Les inconvénients géopolitiques du pétrole ne sont plus à démontrer : la manne financière que représente le pétrole attire des acteurs géopolitiques des plus dangereux, et a été l’enjeu de plusieurs conflits, notamment en Afrique et au Proche-Orient, d’autant plus que les revenus pétroliers (et plus largement les revenus liés aux matières premières précieuses, dont les diamants, qui furent l’un des enjeux centraux de la guerre civile en Sierra Leone, de 1991 à 2002) peuvent servir à financer l’achat d’armes tournées ensuite contre les populations locales, comme ce fut le cas au Tchad. Les enjeux sociaux et de politique intérieure ne sont pas minces, eux non plus : la présence de pétrole dans les sables bitumineux du Canada attire des investisseurs plus soucieux de rentabilité que de respect des populations ou de l’environnement.

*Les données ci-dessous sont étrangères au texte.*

-- ==== Sys2Proof/Laws/Encoding.lean ====
section
/-! SUPPORT. The fields of a packed word, a word as the packing of its fields, and what the
decoder's format checks answer. -/

namespace Sys2Proof

/-- The number a packed word is (R90). -/
theorem toNat_packWord (op f8 : Byte) (f16 : Half) :
    (packWord op f8 f16).toNat = op.toNat * 2 ^ 24 + f8.toNat * 2 ^ 16 + f16.toNat := by
  have h := BitVec.toNat_append (op ++ f8) f16
  rw [BitVec.toNat_append op f8, ← Nat.shiftLeft_add_eq_or_of_lt f8.isLt,
    ← Nat.shiftLeft_add_eq_or_of_lt f16.isLt, Nat.shiftLeft_eq, Nat.shiftLeft_eq] at h
  exact h.trans (by ring)

@[simp] theorem opField_packWord (op f8 : Byte) (f16 : Half) : opField (packWord op f8 f16) = op := by
  apply BitVec.eq_of_toNat_eq
  rw [opField, BitVec.extractLsb'_toNat, toNat_packWord, Nat.shiftRight_eq_div_pow]
  omega

@[simp] theorem f8Field_packWord (op f8 : Byte) (f16 : Half) : f8Field (packWord op f8 f16) = f8 := by
  apply BitVec.eq_of_toNat_eq
  rw [f8Field, BitVec.extractLsb'_toNat, toNat_packWord, Nat.shiftRight_eq_div_pow]
  omega

@[simp] theorem f16Field_packWord (op f8 : Byte) (f16 : Half) :
    f16Field (packWord op f8 f16) = f16 := by
  apply BitVec.eq_of_toNat_eq
  rw [f16Field, BitVec.extractLsb'_toNat, toNat_packWord, Nat.shiftRight_eq_div_pow]
  omega

/-- A word is the packing of its three fields (R90). -/
theorem packWord_fields (w : Word) : packWord (opField w) (f8Field w) (f16Field w) = w := by
  apply BitVec.eq_of_toNat_eq
  have hw := w.isLt
  rw [toNat_packWord]
  simp only [opField, f8Field, f16Field, BitVec.extractLsb'_toNat, Nat.shiftRight_eq_div_pow]
  omega

/-- Two packed words are equal exactly when their fields are. -/
theorem packWord_inj {op f8 op' f8' : Byte} {f16 f16' : Half} :
    packWord op f8 f16 = packWord op' f8' f16' ↔ op = op' ∧ f8 = f8' ∧ f16 = f16' := by
  constructor
  · intro h
    exact ⟨by simpa using congrArg opField h, by simpa using congrArg f8Field h,
      by simpa using congrArg f16Field h⟩
  · rintro ⟨rfl, rfl, rfl⟩
    rfl

/-- A bit of a packed word. -/
theorem getLsbD_packWord (op f8 : Byte) (f16 : Half) (n : Nat) :
    (packWord op f8 f16).getLsbD n =
      if n < 16 then f16.getLsbD n
      else if n - 16 < 8 then f8.getLsbD (n - 16) else op.getLsbD (n - 16 - 8) := by
  have h := BitVec.getLsbD_append (x := op ++ f8) (y := f16) (i := n)
  have h' := BitVec.getLsbD_append (x := op) (y := f8) (i := n - 16)
  rw [h'] at h
  exact h

/-- A mask acts field by field. -/
theorem packWord_and (op f8 mop m8 : Byte) (f16 m16 : Half) :
    packWord op f8 f16 &&& packWord mop m8 m16 =
      packWord (op &&& mop) (f8 &&& m8) (f16 &&& m16) := by
  apply BitVec.eq_of_getLsbD_eq
  intro n _
  simp only [BitVec.getLsbD_and, getLsbD_packWord]
  split_ifs <;> rfl

/-- A row accepts a word field by field. -/
theorem accepts_iff (row : OpcodeRow) (w : Word) :
    row.accepts w = true ↔
      opField w &&& opField row.mask = opField row.pattern ∧
        f8Field w &&& f8Field row.mask = f8Field row.pattern ∧
        f16Field w &&& f16Field row.mask = f16Field row.pattern := by
  rw [OpcodeRow.accepts, beq_iff_eq]
  conv_lhs =>
    rw [← packWord_fields w, ← packWord_fields row.mask, ← packWord_fields row.pattern,
      packWord_and, packWord_inj]

/-- A format check that passes found the field zero. -/
theorem needF8Zero_ok {w : Word} {k : Except DecodeError Instr} {i : Instr}
    (h : needF8Zero w k = .ok i) : f8Field w = 0#8 ∧ k = .ok i := by
  unfold needF8Zero at h
  split at h
  · exact ⟨‹_›, h⟩
  · cases h

/-- A format check that passes found the field zero. -/
theorem needF16Zero_ok {w : Word} {k : Except DecodeError Instr} {i : Instr}
    (h : needF16Zero w k = .ok i) : f16Field w = 0#16 ∧ k = .ok i := by
  unfold needF16Zero at h
  split at h
  · exact ⟨‹_›, h⟩
  · cases h

/-- What format N answers, and with which fields (R91). -/
theorem decodeN_ok {w : Word} {i j : Instr} (h : decodeN w i = .ok j) :
    f8Field w = 0#8 ∧ f16Field w = 0#16 ∧ j = i := by
  obtain ⟨h8, h⟩ := needF8Zero_ok h
  obtain ⟨h16, h⟩ := needF16Zero_ok h
  cases h
  exact ⟨h8, h16, rfl⟩

/-- What format S answers, and with which fields (R91). -/
theorem decodeS_ok {w : Word} {j : Instr} (h : decodeS w = .ok j) :
    (f8Field w = 0#8 ∨ f8Field w = 1#8) ∧ f16Field w = 0#16 ∧ j = .mvm (f8Field w) := by
  unfold decodeS at h
  split at h
  · obtain ⟨h16, h⟩ := needF16Zero_ok h
    cases h
    exact ⟨‹_›, h16, rfl⟩
  · cases h

end Sys2Proof
end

Les dégâts environnementaux dus à l’exploitation pétrolière sont connus. On peut les ranger dans différentes catégories : les dégâts liés à l’exploitation elle-même (pollution des sols, diffusion de matériaux cancérigènes, etc.), les dégâts lors du transport d’hydrocarbures (marées noires dues à des pétroliers, fuites dans des oléoducs, etc.), les dégâts liés aux usages des produits pétroliers (au premier lieu desquels la pollution atmosphérique, mais aussi les maladies liées aux résidus de combustion des produits pétroliers ou la dégradation des bâtiments dans les villes polluées, ainsi que c’est le cas à Paris). Tout cela coûte très cher, car la dépollution des côtes souillées par une marée noire, les frais médicaux engagés par le soin des « maladies du pétrole » (cancers, asthme, maladies respiratoires, maladies de la peau, etc.), les frais de restauration des bâtiments rongés par la pollution (Notre-Dame de Paris, noircie et rongée par la pollution atmosphérique, a ainsi coûté plusieurs dizaines de milliers d’euros en nettoyage et restauration).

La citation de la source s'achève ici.